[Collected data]
/-! ## What a write leaves in a line (R165) -/

/-- The words of the line at `a` that `bytes` enables whole lose their poison. -/
def State.clearPoison (s : State) (a bytes : Nat) (words : List Nat) : State :=
  s.each words (fun s i => if bitsOf bytes (8 * i) 8 = 255 then s.setPoison (a / 8 + i) false else s)

/-- The bytes of the line at `a` that `bytes` enables are stored. -/
def State.mergeBytes (s : State) (a : Nat) (data : List Byte) (bytes : Nat) (places : List Nat) : State :=
  s.each places (fun s k => if bytes.testBit k then { s with mem := Memory.write s.mem (a + k) (data.getD k 0) } else s)

/-- The data that a write leaves, without the bookkeeping of its access. -/
def State.putLine (s : State) (a : Nat) (data : List Byte) (bytes : Nat) : State :=
  (s.clearPoison a bytes (List.range 8)).mergeBytes a data bytes (List.range 64)

theorem SameData.putLine {s t : State} (h : SameData s t) (a : Nat) (data : List Byte) (bytes : Nat) :
    SameData (s.putLine a data bytes) (t.putLine a data bytes) := by
  have hclean : SameData (s.clearPoison a bytes (List.range 8)) (t.clearPoison a bytes (List.range 8)) := by
    refine SameData.each (fun u v i huv => ?_) h _
    split
    · exact huv.setPoison _ _
    · exact huv
  refine SameData.each (fun u v k huv => ?_) hclean _
  split
  · rw [huv.mem]
    exact huv.withMem _
  · exact huv

theorem State.poisonWords_zero (s : State) (a : Nat) : s.poisonWords a 0 = s := by
  simp [State.poisonWords, State.each]

/-- Eight code words with neither poison nor a bit in error, as they decode (R165). -/
def cleanDecode : List WordDecode := List.replicate 8 (decodeWord false 0 false)

theorem ueWords_cleanDecode : ueWords cleanDecode = 0 := by decide

theorem SameData.afterDecode_cleanDecode {s t : State} (h : SameData s t) (port a : Nat) (r : Bool) :
    SameData s (t.afterDecode port a cleanDecode r) := h.afterDecode (by decide) ueWords_cleanDecode

/-- A write without bit errors leaves the data of `putLine`. -/
theorem State.writeLine_nil (s : State) (port a : Nat) (data : List Byte) (bytes : Nat) :
    SameData (s.putLine a data bytes) (s.writeLine port a data bytes []) := by
  have hact : SameData s (s.activate a) := (SameData.refl s).activate
  have hws : (List.range 8).map (fun i => decodeWord false ((List.replicate 8 0).getD i 0) false) = cleanDecode := by decide
  have heq : s.writeLine port a data bytes [] =
      ((s.activate a).afterDecode port a cleanDecode false).putLine a data bytes := by
    simp only [State.writeLine, List.getD_nil, ite_self, List.map_const', List.length_range, hws, ueWords_cleanDecode,
      State.poisonWords_zero]
    rfl
  exact heq ▸ (hact.afterDecode_cleanDecode port a false).putLine a data bytes

theorem State.setPoison_poisoned (s : State) (w v : Nat) (b : Bool) :
    (s.setPoison w b).poisoned v = if v = w then b else s.poisoned v := by
  have hpch (n : Nat) : (s.setPoison w b).pch n = s.pch n := rfl
  rw [State.poisoned, hpch, State.setPoison, Tbl.get_set]
  split
  · subst v
    rw [Bool.xor_assoc, Bool.xor_self, Bool.xor_false]
  · rfl

/-- Only the poison of the words changes. -/
theorem State.clearPoison_eq (s : State) (a bytes : Nat) (words : List Nat) :
    ∃ p, s.clearPoison a bytes words = { s with sto.poison := p } := by
  unfold State.clearPoison
  induction words generalizing s with
  | nil => exact ⟨s.sto.poison, rfl⟩
  | cons i r ih =>
    dsimp only [State.each, List.foldl_cons] at ih ⊢
    split
    · exact ih (s.setPoison (a / 8 + i) false)
    · exact ih s

/-- A word enabled whole loses its poison, any other keeps what it had (R165). -/
theorem State.clearPoison_poisoned (s : State) (a bytes : Nat) (words : List Nat) (i : Nat) :
    (s.clearPoison a bytes words).poisoned (a / 8 + i) =
      if i ∈ words ∧ bitsOf bytes (8 * i) 8 = 255 then false else s.poisoned (a / 8 + i) := by
  induction words generalizing s with
  | nil => simp [State.clearPoison, State.each]
  | cons j r ih =>
    have hrest := ih (if bitsOf bytes (8 * j) 8 = 255 then s.setPoison (a / 8 + j) false else s)
    refine hrest.trans ?_
    by_cases hij : i = j
    · subst hij
      by_cases hfull : bitsOf bytes (8 * i) 8 = 255 <;> simp [hfull, State.setPoison_poisoned]
    · have hword : (if bitsOf bytes (8 * j) 8 = 255 then s.setPoison (a / 8 + j) false else s).poisoned (a / 8 + i) =
          s.poisoned (a / 8 + i) := by
        split
        · rw [State.setPoison_poisoned, if_neg (by omega)]
        · rfl
      simp only [hword, List.mem_cons, hij, false_or]

/-- Only the store's bytes change. -/
theorem State.mergeBytes_eq (s : State) (a : Nat) (data : List Byte) (bytes : Nat) (places : List Nat) :
    s.mergeBytes a data bytes places = { s with mem := (s.mergeBytes a data bytes places).mem } := by
  unfold State.mergeBytes
  induction places generalizing s with
  | nil => rfl
  | cons k r ih =>
    dsimp only [State.each, List.foldl_cons] at ih ⊢
    split
    · exact ih _
    · exact ih s

/-- An enabled byte of the line reads as written, any other byte as before (R165). -/
theorem State.mergeBytes_read (s : State) (a : Nat) (data : List Byte) (bytes : Nat) (places : List Nat) (x : Nat) :
    Memory.read (s.mergeBytes a data bytes places).mem x =
      if a ≤ x ∧ x - a ∈ places ∧ bytes.testBit (x - a) then data.getD (x - a) 0 else Memory.read s.mem x := by
  induction places generalizing s with
  | nil => simp [State.mergeBytes, State.each]
  | cons j r ih =>
    have hrest := ih (if bytes.testBit j then { s with mem := Memory.write s.mem (a + j) (data.getD j 0) } else s)
    refine hrest.trans ?_
    by_cases hxj : x = a + j
    · subst hxj
      by_cases hbit : bytes.testBit j = true <;> simp [hbit]
    · have hbyte : Memory.read (if bytes.testBit j then
            ({ s with mem := Memory.write s.mem (a + j) (data.getD j 0) } : State) else s).mem x = Memory.read s.mem x := by
        split
        · exact Memory.read_write_other _ _ _ _ hxj
        · rfl
      have hne : a ≤ x → x - a ≠ j := by omega
      have hmem : (a ≤ x ∧ x - a ∈ j :: r ∧ bytes.testBit (x - a)) ↔ (a ≤ x ∧ x - a ∈ r ∧ bytes.testBit (x - a)) := by
        simp only [List.mem_cons]
        exact and_congr_right fun hle => by simp [hne hle]
      simp only [hbyte, hmem]

/-- Only the store's bytes and the poison of its words change. -/
theorem State.putLine_frame (s : State) (a : Nat) (data : List Byte) (bytes : Nat) :
    ∃ m p, s.putLine a data bytes = { s with mem := m, sto.poison := p } := by
  obtain ⟨p, hp⟩ := s.clearPoison_eq a bytes (List.range 8)
  exact ⟨_, p, by rw [State.putLine, State.mergeBytes_eq, hp]⟩

theorem State.putLine_read (s : State) (a : Nat) (data : List Byte) (bytes x : Nat) :
    Memory.read (s.putLine a data bytes).mem x =
      if a ≤ x ∧ x - a < 64 ∧ bytes.testBit (x - a) then data.getD (x - a) 0 else Memory.read s.mem x := by
  obtain ⟨p, hp⟩ := s.clearPoison_eq a bytes (List.range 8)
  rw [State.putLine, State.mergeBytes_read, hp]
  simp only [List.mem_range]

theorem State.putLine_poisoned (s : State) (a : Nat) (data : List Byte) (bytes : Nat) {i : Nat} (hi : i < 8) :
    (s.putLine a data bytes).poisoned (a / 8 + i) =
      if bitsOf bytes (8 * i) 8 = 255 then false else s.poisoned (a / 8 + i) := by
  have hmerge : (s.putLine a data bytes).poisoned (a / 8 + i) = (s.clearPoison a bytes (List.range 8)).poisoned (a / 8 + i) := by
    rw [State.putLine, State.mergeBytes_eq]
    rfl
  rw [hmerge, State.clearPoison_poisoned]
  simp only [List.mem_range, hi, true_and]

/-! ## The store's writes (R163, R165) -/

theorem State.freshen_of_none {s : State} {a : Nat} (h : s.openLine a = none) : s.freshen a = s := by
  simp only [State.freshen, h]

/-- An invalidation tells the host, and no part of the state but that changes (R30). -/
theorem State.invalidate_eq (s : State) (a : Nat) : ∃ h l, s.invalidate a = { s with host := h, sent := l } := by
  unfold State.invalidate
  split
  · exact ⟨_, _, rfl⟩
  · exact ⟨s.host, s.sent, rfl⟩

/-- The state a write at a port finds: the host gives the line back first, but at its own port and at those of the device's own
accesses (R30). -/
def State.invalidated (s : State) (p a : Nat) : State := if p = 6 || 8 ≤ p then s else s.invalidate a

theorem State.invalidated_eq (s : State) (p a : Nat) : ∃ h l, s.invalidated p a = { s with host := h, sent := l } := by
  unfold State.invalidated
  split
  · exact ⟨s.host, s.sent, rfl⟩
  · exact s.invalidate_eq a

theorem SameData.invalidated {s t : State} (h : SameData s t) (p a : Nat) : SameData (s.invalidated p a) (t.invalidated p a) := by
  unfold State.invalidated
  split
  · exact h
  · exact h.invalidate a
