-- ==== Sys2Proof/Word.lean ====
section
/-! DEFINITION. The words of the machine and the closed sets of names its encodings use
(R6, R23, R39, R54, R154, R191, R212, R227), and the plain data that an event of the
module's environment carries. -/

namespace Sys2Proof

/-- A 32-bit register or code word (R21, R32). -/
abbrev Word := BitVec 32
/-- A byte of memory (R6). -/
abbrev Byte := BitVec 8
/-- A register pair, or a code address (R6, R38). -/
abbrev DWord := BitVec 64
/-- A 128-byte line, byte j in bits [8j+7:8j] (R6, R24). -/
abbrev Line := BitVec 1024
/-- A general or uniform register number (R37). -/
abbrev Reg := BitVec 6
/-- A predicate or mask number (R37). -/
abbrev PReg := BitVec 3
/-- A handle number (R37). -/
abbrev HReg := BitVec 4

/-- The conditions of CMP and CMPN (R52, R290). -/
inductive Cond where
  | eq | ne | lt | le | gt | ge
deriving DecidableEq, Repr

/-- The conditions of FCMP (R291). -/
inductive FCond where
  | eq | ne | lt | le | gt | ge | un | ord
deriving DecidableEq, Repr

/-- The conditions of CMPI (R289). -/
inductive ICond where
  | eq | ne | lt | le | gt | ge | ltn | gen
deriving DecidableEq, Repr

/-- The memory formats 0 to 14 (R212). -/
inductive Fmt where
  | b8 | i8 | b16 | i16 | b32 | b64 | b128 | b256 | bf16 | f16 | e4m3 | e5m2
  | bf16x4 | e4m3x4 | i8x4
deriving DecidableEq, Repr

/-- The ord field (R215). -/
inductive MOrd where
  | plain | acq | rel | sc
deriving DecidableEq, Repr

/-- The pol field (R131). -/
inductive Pol where
  | dflt | bypass | stream | dev
deriving DecidableEq, Repr

/-- The five address spaces (R23). -/
inductive Space where
  | slice | scratch | window | wafer | global
deriving DecidableEq, Repr

/-- The atomic operations (R227). -/
inductive AtomOp where
  | addI32 | addF32 | addBf16x2 | minI32 | maxI32 | minN32 | maxN32 | and | or | xor
  | exch | cas32 | addN64 | exch64 | cas64 | incwrap
deriving DecidableEq, Repr

/-- The scopes (R154). -/
inductive Scope where
  | thread | workgroup | cluster | module | pod
deriving DecidableEq, Repr

/-- The kinds of FENCE (R231). -/
inductive FenceKind where
  | acquire | release | full
deriving DecidableEq, Repr

/-- The targets of PREF (R234). -/
inductive PrefTarget where
  | l1 | l1w | l2
deriving DecidableEq, Repr

/-- The types of CVT (R54). -/
inductive CvtType where
  | i32 | n32 | f32 | f16 | bf16 | e4m3 | e5m2 | i8
deriving DecidableEq, Repr

/-- The rounding modes (R54, R191). -/
inductive Rounding where
  | rne | rtz | rdn | rup | sr
deriving DecidableEq, Repr

/-- The conditions of TESTH (R266). -/
inductive HCond where
  | done | ok | can | flt | ref | den
deriving DecidableEq, Repr

/-- The formats an MST stores (R328). -/
inductive MstFmt where
  | f32 | bf16 | e4m3 | e5m2
deriving DecidableEq, Repr

/-- Where a host request goes (R440); through the management mirror also to the carrier flash (R418, R447) and to the
registers of a halted thread (R411). -/
inductive HostTarget where
  | vault | wafer | device | flash
  | regs (core slot : Nat)
deriving DecidableEq, Repr

/-- What a request from another module does to a line of this one (R133, R167). -/
inductive RemoteOp where
  | read (size : Nat)
  | write (data : List Byte)
  | atom (op : AtomOp) (operand : List Byte)
  /-- an L2CLEAN, or an L2EVICT, of the line (R237) -/
  | clean
  | evict
deriving DecidableEq, Repr

/-- A request that arrives over the fabric (R133, R167): its source core and the sequence
number that source gives to its accesses of the line. A device access is one with pol 3. -/
structure RemoteReq where
  srcModule : Nat
  srcCore   : Nat
  seq       : Nat
  addr      : Nat
  op        : RemoteOp
  device    : Bool := false
deriving DecidableEq, Repr

/-- A copy of a vault's remap table as the vault reads it at boot (R83): copy 0, 1 or 2, and whether its ECC check
passes or corrects it. -/
structure TableCopy where
  vault : Nat
  copy  : Nat
  map   : BitVec 512
  cap   : Nat
  gen   : Nat
  good  : Bool
deriving DecidableEq, Repr

/-- What the boot steps of R447 find and load: what self-test, repair, fuses and the carrier
flash supply. `failStep` is 0, or the step that fails. A copy of a remap table that `tables` does not list holds
the map that the bank repair gives. -/
structure BootReport where
  failStep      : Nat
  moduleId      : Nat
  disabledCores : List Nat
  deadLanes     : List (Nat × Nat × Nat)
  deadBanks     : List (Nat × Nat)
  layerTemps    : List (Nat × List Int)
  tables        : List TableCopy
  aliveFields   : List Nat
  bands         : List (Nat × Nat)
  clockSources  : List (Nat × List Nat)
  lasers        : List (Nat × (Word × Word × Word × Word))
  /-- the vendor root key hash in the fuses, and the key that comes with the first-stage code -/
  rootHash      : BitVec 384
  rootKey       : List Byte
  /-- the first-stage code: its segment descriptor, its signature and its bytes (R448) -/
  codeDesc      : List Byte
  codeSig       : List Byte
  code          : List Byte
deriving DecidableEq, Repr

/-- A fixed-width slice of a number, bit `lo` upwards. -/
abbrev bitsNat (x lo n : Nat) : Nat := (x / 2 ^ lo) % 2 ^ n

/-- Sign extension of the n-bit value x as an integer (R10). -/
abbrev sextInt (x n : Nat) : Int := if x % 2 ^ n < 2 ^ (n - 1) then (x % 2 ^ n : Nat) else (x % 2 ^ n : Nat) - (2 ^ n : Nat)

end Sys2Proof
end

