-- ==== Sys2Proof/Syntax.lean ====
section
/-! DEFINITION. The instructions and steps of the part: one constructor for each row of the table of
operations and events (R52 and the file 95_what_each_step_holds.md), the encoded rows first. An encoded row's operands are the fields of its word
(R33, R36, R40, R50) in the table's order, operation codes turned into names; an event's operands
are what the environment supplies or which unit it concerns. -/

namespace Sys2Proof
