-- ==== Sys2Proof/Machine/State.lean ====
section
/-! DEFINITION. The state of the module as plain data, and the state right after power-on. -/

namespace Sys2Proof.Machine

/-- Bytes of memory by address, addresses rising, no entry zero (log 5). -/
abbrev Memory := List (Nat × Byte)

/-- Records by number, numbers rising. -/
abbrev SMap (α : Type) := List (Nat × α)

/-- The causes of R400. -/
inductive Cause where
  | illegalOp | priv | align | pageAbsent | perm | eccUncorr | handleBad | bufState
  | barOverflow | mrsvNone | divHint | watchdog | remoteTimeout | swtrap
deriving DecidableEq, Repr

/-- What a raised trap reports besides the instruction (R403). -/
structure TrapInfo where
  cause : Cause
  info  : Nat := 0
  addr  : Option Nat := none
  space : Option Space := none
  write : Bool := false
  defer : Bool := false
deriving DecidableEq, Repr

/-- A clause the thread is in (R40, R41): the header's address, its end, its flags, and the body. -/
structure Clause where
  header : DWord
  stop   : DWord
  setA   : HReg
  setB   : HReg
  body   : List Byte
deriving DecidableEq, Repr

/-- A byte position in a thread's private slice, in a workgroup's scratch allocation or in wafer scratchpad
(R209). A thread is named by its workgroup and linear index. -/
inductive Local where
  | slice (wg lin off : Nat)
  | scratch (wg off : Nat)
  | wafer (off : Nat)
deriving DecidableEq, Repr

/-- The kinds of instruction R406 tells apart. -/
inductive ResumeKind where
  | body | transfer | header | deferred | divHint
deriving DecidableEq, Repr

/-- T.resume (R404): the clause the trap interrupted and where retry and skip go on. -/
structure Resume where
  kind    : ResumeKind
  clause  : Option Clause
  retryPc : DWord
  skipPc  : DWord
deriving DecidableEq, Repr

/-- Why a thread does not go on (R349): busy is a table walk, a fetch or a home that is not ready; step is an SSTEP that has
yet to count. -/
inductive WaitReason where
  | mask | handle | entry | barrier | step | superstep | rendezvous | engineQueue | backoff
  | busy | flagFull | jobTable | recordQueue | acks | fence | order | tret | exitFlags | pinLimit
deriving DecidableEq, Repr

/-- A register a counted operation writes when it completes (R45). -/
inductive RegWrite where
  | g (r : Reg) (v : Word)
  | p (r : PReg) (v : Bool)
deriving DecidableEq, Repr

/-- A counted operation in flight (R45, R48). -/
structure Flight where
  /-- the flag it counts on -/
  flag    : Nat
  /-- the results once they are known -/
  result  : Option (List RegWrite)
  /-- the pending accesses that still have to supply them, and the bytes that the others have, by offset (R152) -/
  access  : List Nat := []
  got     : SMap (List Byte) := []
  /-- the bit it shifts into m7, for a non-faulting load (R221) -/
  shift   : Option Bool := none
  /-- it is a non-faulting load, whose shifts keep issue order (R222) -/
  nf      : Bool := false
  /-- the buffer entry an LDB reads (R224) -/
  entry   : Option Nat := none
  /-- a trap ends it instead of a result (R45, R438) -/
  trap    : Option TrapInfo := none
  /-- where that trap resumes: at the instruction (R406); none for a deferred trap, which resumes where it is taken -/
  resume  : Option Resume := none
  /-- the instruction that issued it -/
  pc      : DWord := 0
  /-- it was issued while TA was 1 (R406) -/
  inTrap  : Bool := false
deriving DecidableEq, Repr

/-- Who has a home read or write bytes, apart from a thread's loads and stores and a job's pieces: a thread or a job
whose translation walks the tables, or a thread whose instruction reads bytes whole (R104, R109); an entry of a core's
page-request table (R114); the launch unit's reads (R381), its writes of a completion record that it waits for, by queue
for a refusal or by 64 + launch (R381, R397), and those that it does not wait for (R397); the loader (R449); page
retirement (R443); the host over a link (R440); and another module (R133). -/
inductive Asker where
  | thread (k : Nat)
  | job (core entry : Nat)
  | request (core entry : Nat)
  | unit
  | record (key : Nat)
  | posted
  | loader
  | retire (vault : Nat)
  | host (link : Nat)
  | other (module core : Nat)
deriving DecidableEq, Repr

/-- What an access that an asker has made gave: the bytes read or replaced, or the error that it met. -/
structure Reply where
  who   : Asker
  asid  : Nat
  pa    : Nat
  size  : Nat
  write : Bool
  err   : Option (Cause × Nat)
  bytes : List Byte
deriving DecidableEq, Repr

/-- An access that has issued and is not yet performed (R126, R131, R133, R158). -/
inductive AccessOp where
  | load (f : Fmt) (d : Reg)
  | store (data : List Byte)
  | atom (c : AtomOp) (d : Reg) (operand : List Word)
  | red (c : AtomOp) (operand : List Word)
  /-- the read of a piece of a job (R255), or of an operand line of an engine item (R327) -/
  | piece (index : Nat)
  /-- an L2CLEAN or L2EVICT of a remote line (R237) -/
  | cctl (service : Nat)
  /-- an asker's read, its write, and its write of new bytes in place of old ones (R114) -/
  | read (who : Asker)
  | write (who : Asker) (data : List Byte)
  | swap (who : Asker) (old new : List Byte)
  /-- a job's store of one 4-bit code in its byte (R247, R262) -/
  | code (high : Bool) (v : Byte)
  /-- an atomic that another module asks for (R133, R229) -/
  | update (who : Asker) (c : AtomOp) (operand : List Word)
deriving DecidableEq, Repr

/-- A pending access: who made it, where, and how (R126, R131, R133). -/
structure Access where
  thread : Nat
  wg     : Nat
  /-- linear index of the thread -/
  lin    : Nat := 0
  core   : Nat
  pa     : Nat
  size   : Nat
  va     : Nat
  asid   : Nat
  dom    : Nat
  pol    : Pol
  ord    : MOrd
  op     : AccessOp
  /-- the line belongs to another module (R133) -/
  remote : Bool := false
  /-- its sequence number among the core's accesses of the remote line (R167) -/
  seq    : Nat := 0
  /-- tick at which it became pending, for the fabric timeout (R166) and R407 -/
  sent   : Nat := 0
  /-- the port by which it went (R438) -/
  port   : Option Nat := none
  /-- table entry of the job it belongs to, 64 for the tile fetch unit, 65 for an asker (R133, R165, R170) -/
  job    : Option Nat := none
  /-- the bytes it touches in a scratchpad; then pa says nothing (R158) -/
  place  : Option Local := none
  /-- scope of its order (R155) -/
  scope  : Scope := .pod
  /-- its offset among the 8-byte pieces of one instruction's access (R152) -/
  part   : Nat := 0
  /-- an event that a fence or an ordered access of this scope puts after it has not waited for it: threads within
  the scope make no access until it is performed (R163) -/
  guard  : Option Scope := none
  /-- instruction that made it, and its clause -/
  pc     : DWord := 0
  clause : Option Clause := none
  /-- T.retry of its thread as it issued, for one that fails later (R407) -/
  tries  : Nat := 0
deriving DecidableEq, Repr

/-- Where a deferred trap is taken: at the first clause header that waits on a flag (R325), at the next
wait on the acknowledgement counter (R166), or at the next clause boundary (R414); at EXIT in any case. -/
inductive DuePoint where
  | flag (n : Nat)
  | counter
  | boundary
deriving DecidableEq, Repr

/-- A trap to be taken at a later point (R166, R325, R414). -/
structure Deferred where
  trap : TrapInfo
  pc   : DWord
  due  : DuePoint
deriving DecidableEq, Repr

/-- The thread takes part, has left, or is stopped for good (R409, R411). -/
inductive RunState where
  | running | halted
deriving DecidableEq, Repr

/-- A thread (R25, R343, R401, R404, R415). -/
structure Thread where
  wg        : Nat
  lin       : Nat
  g         : Vector Word 64
  p         : Vector Bool 8
  m         : Vector Byte 8
  h         : Vector Word 16
  f         : Vector Nat 12
  pc        : DWord
  /-- the clause it is in; none at a clause boundary -/
  clause    : Option Clause
  /-- it has re-entered the body and fetches the rest of the clause afresh (R109) -/
  refetch   : Bool
  /-- payload of the immediate prefix just executed (R51) -/
  immx      : Option (BitVec 22)
  meet      : Option DWord
  /-- cycle in which it entered a meeting hold (R357) -/
  held      : Option Nat
  sstep     : Nat
  rng       : Word
  ta        : Bool
  resume    : Option Resume
  trapCause : DWord
  trapAddr  : DWord
  trapTid   : Word
  retry     : Nat
  /-- cycle in which a backoff wait ends (R407) -/
  backoff   : Option Nat
  deferred  : List Deferred
  run       : RunState
  /-- what it waits for and since when (R349, R413) -/
  wait      : Option (WaitReason × Nat)
  /-- a BARWAIT that waits on an object and has not seen a completion (false) or has (true) (R366) -/
  woken     : Option (Local × Bool)
  inflight  : List Flight
  /-- a FENCE that holds its later memory instructions (R232) -/
  fence     : Option (Scope × FenceKind)
  /-- the partner, value and destination of its posted RDV (R371) -/
  rdv       : Option (Nat × Word × Reg)
  /-- YIELD: cycle since which it stands back (R409) -/
  yielded   : Option Nat
  /-- cycle since which its next instruction has been ready; none while it waits (R350) -/
  ready     : Option Nat
  /-- number of the issue it last took part in; none for a thread that is a troupe of its own (R345) -/
  troupe    : Option Nat
  /-- tick of the last instruction it issued (R413) -/
  issued    : Nat
  /-- pages that the run of non-faulting loads it stands in has found absent (R471; log 81) -/
  absents   : List Nat
deriving DecidableEq, Repr

/-- Status of a job number (R242, R266). -/
inductive JobStatus where
  | pending | done | cancelled | faulted | refused | denied
deriving DecidableEq, Repr

/-- A job number of a workgroup (R241 to R244). -/
structure JobNum where
  gen    : Nat
  status : JobStatus
  /-- a fault recorded with the job, and the instruction that issued it -/
  trap   : Option TrapInfo
  /-- a WAITH has raised the fault -/
  seen   : Bool
  /-- linear index of the issuing thread, and its instruction -/
  lin    : Nat
  pc     : DWord
  /-- place in the order of completion; 0 before the first -/
  ended  : Nat
deriving DecidableEq, Repr

/-- What a workgroup takes from its queue's binding (R377, R402). -/
structure Binding where
  queue   : Nat
  asid    : Nat
  ptbase  : Nat
  hashdom : Nat
  grantLo : Nat
  grantHi : Nat
  lead    : Nat
  tvec    : DWord
  trapen  : Word
  super   : Bool
  deven   : Bool
  devq    : Nat
deriving DecidableEq, Repr

/-- Coordinates of a workgroup in its launch (R382). -/
structure Coords where
  launch : Nat
  x      : Nat
  y      : Nat
  z      : Nat
  stage  : Nat
  linear : Nat
  rank   : Nat
  /-- number of its cluster group in the launch -/
  group  : Nat
deriving DecidableEq, Repr

/-- Sizes a launch declares (R379). -/
structure Sizes where
  gridX   : Nat
  gridY   : Nat
  gridZ   : Nat
  stages  : Nat
  wgX     : Nat
  wgY     : Nat
  wgZ     : Nat
  regs    : Nat
  slice   : Nat
  scratch : Nat
  window  : Nat
  cgsize  : Nat
  heat    : Nat
deriving DecidableEq, Repr

/-- A control register write that waits for the writer's next clause boundary (R403). -/
structure CrWrite where
  thread : Nat
  reg    : Nat
  value  : DWord
deriving DecidableEq, Repr

/-- A value of a uniform register that a thread may still read (R296). -/
structure StaleUniform where
  reg     : Reg
  value   : Word
  /-- linear indices of the threads that have not reached a clause boundary since the write -/
  readers : List Nat
deriving DecidableEq, Repr

/-- Where a workgroup stands (R272, R388, R391, R414): ended by a kill while it was saved, or gone, with its window
kept for the others of its group (R211). -/
inductive WgPhase where
  | placed | running | saving | saved | ended | gone
deriving DecidableEq, Repr

/-- A buffer entry's state (R251). -/
inductive BufState where
  | free | filling | full | draining
deriving DecidableEq, Repr

/-- A buffer entry (R251). -/
structure BufEntry where
  st      : BufState
  owner   : Nat
  base    : Nat
  extent  : Nat
  ldbs    : Nat
  cpyos   : Nat
  release : Bool
deriving DecidableEq, Repr

/-- A shape slot: its 64-byte record and its owner (R245, R246). -/
structure ShapeSlot where
  owner : Nat
  bytes : List Byte
deriving DecidableEq, Repr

WHAT YOU HAVE TO DO -> Quote, word for word, every line from the top of the entries through the line that holds "SameData s t) (a".

WRITTEN RESPONSE ->
/-! ## What a write leaves in a line (R165) -/

/-- The words of the line at `a` that `bytes` enables whole lose their poison. -/
def State.clearPoison (s : State) (a bytes : Nat) (words : List Nat) : State :=
  s.each words (fun s i => if bitsOf bytes (8 * i) 8 = 255 then s.setPoison (a / 8 + i) false else s)

/-- The bytes of the line at `a` that `bytes` enables are stored. -/
def State.mergeBytes (s : State) (a : Nat) (data : List Byte) (bytes : Nat) (places : List Nat) : State :=
  s.each places (fun s k => if bytes.testBit k then { s with mem := Memory.write s.mem (a + k) (data.getD k 0) } else s)

/-- The data that a write leaves, without the bookkeeping of its access. -/
def State.putLine (s : State) (a : Nat) (data : List Byte) (bytes : Nat) : State :=
  (s.clearPoison a bytes (List.range 8)).mergeBytes a data bytes (List.range 64)

theorem SameData.putLine {s t : State} (h : SameData s t) (a : Nat) (data : List Byte) (bytes : Nat) :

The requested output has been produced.